▶ [THE TASK]: Whenever a line in the entries below contains the string "width", copy that line.

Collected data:
-----

-- ==== Sys2Proof/Laws/PerInstr.lean ====
section
/-! SUPPORT. Statements made operation by operation. -/

namespace Sys2Proof.Laws

/-- The selector word of an operation has no bit above the width of its format (R80). -/
def EncodeFits.Statement (i : Instr) : Prop := (encode i).word.toNat < 2 ^ (encode i).fmt.width

/-- A word with bits 38 and 39 clear fits an input bundle. -/
theorem in38_fits {w : Word} (h : ∀ k, 38 ≤ k → k < 40 → w.getLsbD k = false) : w.toNat < 2 ^ 38 :=
  toNat_lt_of_high_clear (h 38 (by omega) (by omega)) (h 39 (by omega) (by omega))

theorem EncodeFits.cycReset (ignored : BitVec 37) : EncodeFits.Statement (.cycReset ignored) :=
  in38_fits fun k h1 h2 => by
    simp [encode, getLsbD_bitAt, BitVec.getLsbD_of_ge ignored k (by omega)]; omega

theorem EncodeFits.cycIterate (modeEv fieldEv encClk encData : Bool) (nowUs : BitVec 32) :
    EncodeFits.Statement (.cycIterate modeEv fieldEv encClk encData nowUs) :=
  in38_fits fun k h1 h2 => by
    simp [encode, getLsbD_bitAt, BitVec.getLsbD_of_ge nowUs k (by omega)]; omega

theorem EncodeFits.cycModePress (fieldEv : Bool) (ignored : BitVec 34) :
    EncodeFits.Statement (.cycModePress fieldEv ignored) :=
  in38_fits fun k h1 h2 => by
    simp [encode, getLsbD_bitAt, BitVec.getLsbD_of_ge ignored k (by omega)]; omega

theorem EncodeFits.cycFieldPress (ignored : BitVec 34) : EncodeFits.Statement (.cycFieldPress ignored) :=
  in38_fits fun k h1 h2 => by
    simp [encode, getLsbD_bitAt, BitVec.getLsbD_of_ge ignored k (by omega)]; omega

theorem EncodeFits.cycIdle (ignored : BitVec 34) : EncodeFits.Statement (.cycIdle ignored) :=
  in38_fits fun k h1 h2 => by
    simp [encode, BitVec.getLsbD_of_ge ignored k (by omega)]

theorem EncodeFits.iterRunning : EncodeFits.Statement .iterRunning := by unfold EncodeFits.Statement; decide

theorem EncodeFits.iterConfiguring : EncodeFits.Statement .iterConfiguring := by unfold EncodeFits.Statement; decide

theorem EncodeFits.iterCalculating : EncodeFits.Statement .iterCalculating := by unfold EncodeFits.Statement; decide

theorem EncodeFits.iterInvalid : EncodeFits.Statement .iterInvalid := by unfold EncodeFits.Statement; decide

theorem EncodeFits.qdStepPlus : EncodeFits.Statement .qdStepPlus := by unfold EncodeFits.Statement; decide

theorem EncodeFits.qdStepMinus : EncodeFits.Statement .qdStepMinus := by unfold EncodeFits.Statement; decide

theorem EncodeFits.qdNoEdgePrevLow (encClk encData : Bool) : EncodeFits.Statement (.qdNoEdgePrevLow encClk encData) := by
  unfold EncodeFits.Statement; revert encClk encData; decide

theorem EncodeFits.qdNoEdgeClkHigh (encData : Bool) : EncodeFits.Statement (.qdNoEdgeClkHigh encData) := by
  unfold EncodeFits.Statement; revert encData; decide

theorem EncodeFits.editKind : EncodeFits.Statement .editKind := by unfold EncodeFits.Statement; decide

theorem EncodeFits.editFreqTens : EncodeFits.Statement .editFreqTens := by unfold EncodeFits.Statement; decide

theorem EncodeFits.editFreqUnits : EncodeFits.Statement .editFreqUnits := by unfold EncodeFits.Statement; decide

theorem EncodeFits.editAmpWhole : EncodeFits.Statement .editAmpWhole := by unfold EncodeFits.Statement; decide

theorem EncodeFits.editAmpTenths : EncodeFits.Statement .editAmpTenths := by unfold EncodeFits.Statement; decide

theorem EncodeFits.editAmpHundredths : EncodeFits.Statement .editAmpHundredths := by unfold EncodeFits.Statement; decide

theorem EncodeFits.editOffsWhole : EncodeFits.Statement .editOffsWhole := by unfold EncodeFits.Statement; decide

theorem EncodeFits.editOffsTenths : EncodeFits.Statement .editOffsTenths := by unfold EncodeFits.Statement; decide

theorem EncodeFits.editOffsHundredths : EncodeFits.Statement .editOffsHundredths := by unfold EncodeFits.Statement; decide

theorem EncodeFits.editSc : EncodeFits.Statement .editSc := by unfold EncodeFits.Statement; decide

theorem EncodeFits.genSine : EncodeFits.Statement .genSine := by unfold EncodeFits.Statement; decide

theorem EncodeFits.genRamp : EncodeFits.Statement .genRamp := by unfold EncodeFits.Statement; decide

theorem EncodeFits.genSquare : EncodeFits.Statement .genSquare := by unfold EncodeFits.Statement; decide

theorem EncodeFits.genDc : EncodeFits.Statement .genDc := by unfold EncodeFits.Statement; decide

theorem EncodeFits.saturate : EncodeFits.Statement .saturate := by unfold EncodeFits.Statement; decide

theorem EncodeFits.dcRedirect : EncodeFits.Statement .dcRedirect := by unfold EncodeFits.Statement; decide

theorem EncodeFits.interval : EncodeFits.Statement .interval := by unfold EncodeFits.Statement; decide

theorem EncodeFits.schedPoll : EncodeFits.Statement .schedPoll := by unfold EncodeFits.Statement; decide

end Sys2Proof.Laws
end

-----

▶ [ANSWER SPACE]:
/-- The selector word of an operation has no bit above the width of its format (R80). -/
def EncodeFits.Statement (i : Instr) : Prop := (encode i).word.toNat < 2 ^ (encode i).fmt.width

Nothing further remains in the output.